Now we are ready to join the datasets. We can see that we end up with the same number of rows but have now added additional columns for the weather data.

> flights4 <- weather2c[flights2]

> dim(flights2)
[1] 336776     17
> dim(flights4)
[1] 336776     28

Finally, in data.table, almost any operation can be done within the middle argument, even functions that are called for their side effects, not what they return. In the code that follows we calculate the regression of arrival delay on visibility and we do this by carrier (airline).

> flights4[, as.list(coef(lm(arr_delay ~ visib))), by = carrier]
    carrier (Intercept)     visib
 1:      AA    46.58181 -4.859830
 2:      AS    51.46830 -6.645643
 3:      B6    54.26659 -4.758500
 4:      DL    49.36366 -4.505132
 5:      EV    78.28173 -6.600792
 6:      MQ    52.29302 -3.868518
 7:      UA    35.47410 -3.463089
 8:      US    38.34697 -4.007031
 9:      WN    65.21767 -5.847156
10:      9E    45.61693 -4.690411
11:      HA   -29.45361  2.268041
12:      VX    25.30893 -2.789938
13:      F9    12.50000        NA
14:      FL    97.11111        NA
15:      YV     4.00000        NA
16:      OO   -88.79863 11.939863

We can even make plots. To catch multiple plots, we use the par() function. Of course, as we saw in Chapter 17, it would be easy to do this in ggplot2; this is just an example of the different operations you can do in a data.table object and by other variables. Because the plot() function creates a plot but returns no data, we end up with an empty data.table object.

> par(mfrow = c(4, 3))
> flights4[, plot(density(na.omit(arr_delay)), main = "Arival Delay", xlab = "", ylab = "Density"), by = month]
Empty data.table (0 rows) of 1 col: month

9781484203743_unFig18-01.jpg

So far we have just explored the data.table package in R, which allows for faster and somewhat more memory-efficient data management in R. However, it still requires the data to be loaded into memory. Many larger datasets will be too big for memory. For data that cannot be loaded into memory, there are a few options. The ff package uses flat files stored on disk and links them to R. The dplyr package also supports linking to databases, including SQLite, MySQL, Postgresql, and Bigquery. Although, ultimately, the data often have to be read into R, you rarely need all the data at once. For example, from a large database, you may only need to select certain observations, and read in two variables to examine their relationship. Even if the full dataset cannot fit in memory, by linking to a database and only pulling in what you need when you need it, you can use the memory available to go a lot farther. The package homepage for dplyr (https://cran.r-project.org/web/packages/dplyr/) has many introductions to these topics.

18.2 Parallel Processing

The other easy way to increase performance for some operations is through parallel processing. Again we are going to restrict ourselves to using multiple cores just on one machine, not distributed computing. To see many of the packages available to help with this, a good place to start is the High-Performance Computing CRAN task view (https://cran.r-project.org/web/views/HighPerformanceComputing.html). One thing worth noting is that many of the parallel processing functions work better or only work on Linux or Mac (built on Linux). In order to make this chapter more general, we will focus on methods that apply across operating systems.

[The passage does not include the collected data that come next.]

-- ==== Sys2Proof/Word.lean ====
section
/-!
DEFINITION. The word types of the VX9480: 32-bit registers (R4), bytes of the host ports, and 16-bit addresses.
-/

namespace Sys2Proof

/-- A register of the part: 32 bits (R4). -/
abbrev Word := BitVec 32

/-- A byte on a host port or in a memory. -/
abbrev Byte := BitVec 8

/-- A byte address in the register space (R453: 0x0000 to 0xFFFF). -/
abbrev Addr := BitVec 16

end Sys2Proof
end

The parallel package is built into R now and provides a few facilities for parallel processing. A little later, we’ll examine other options. To start, we load the package. For Linux machines, there are some multicore functions we could use straight away, but to make this generic, we will create a local cluster that takes advantage of multiple cores and works on Linux, Mac, and Windows. We will make one assuming four cores are available. If you have two cores, you would just change the 4 to a 2. If you have more cores, you could increase the number. If you don’t know what your computer has, you can use the detectCores() function, which should tell you (note that this does not distinguish physical and logical cores, so, for example, two physical cores with hyperthreading will count as four).

> library(parallel)
> cl <- makeCluster(4)

Because there is some overhead in sending commands to and getting results back from the cluster, for trivial operations, like addition, it may actually be slower to use the parallel version. We have used lapply() function before to loop through some index and perform operations. Here we will use parLapply() which is a parallel version, and the main workhorse.

> system.time(lapply(1:1000, function(i) i + 1))
   user  system elapsed
      0       0       0
> system.time(parLapply(cl, 1:1000, function(i) i + 1))
   user  system elapsed
      0       0       0

We can notice the real-time difference as the task becomes more computationally demanding.

> time1 <- system.time(lapply(1:1000, function(i) mean(rnorm(4e4))))
> time2 <- system.time(parLapply(cl, 1:1000, function(i) mean(rnorm(4e4))))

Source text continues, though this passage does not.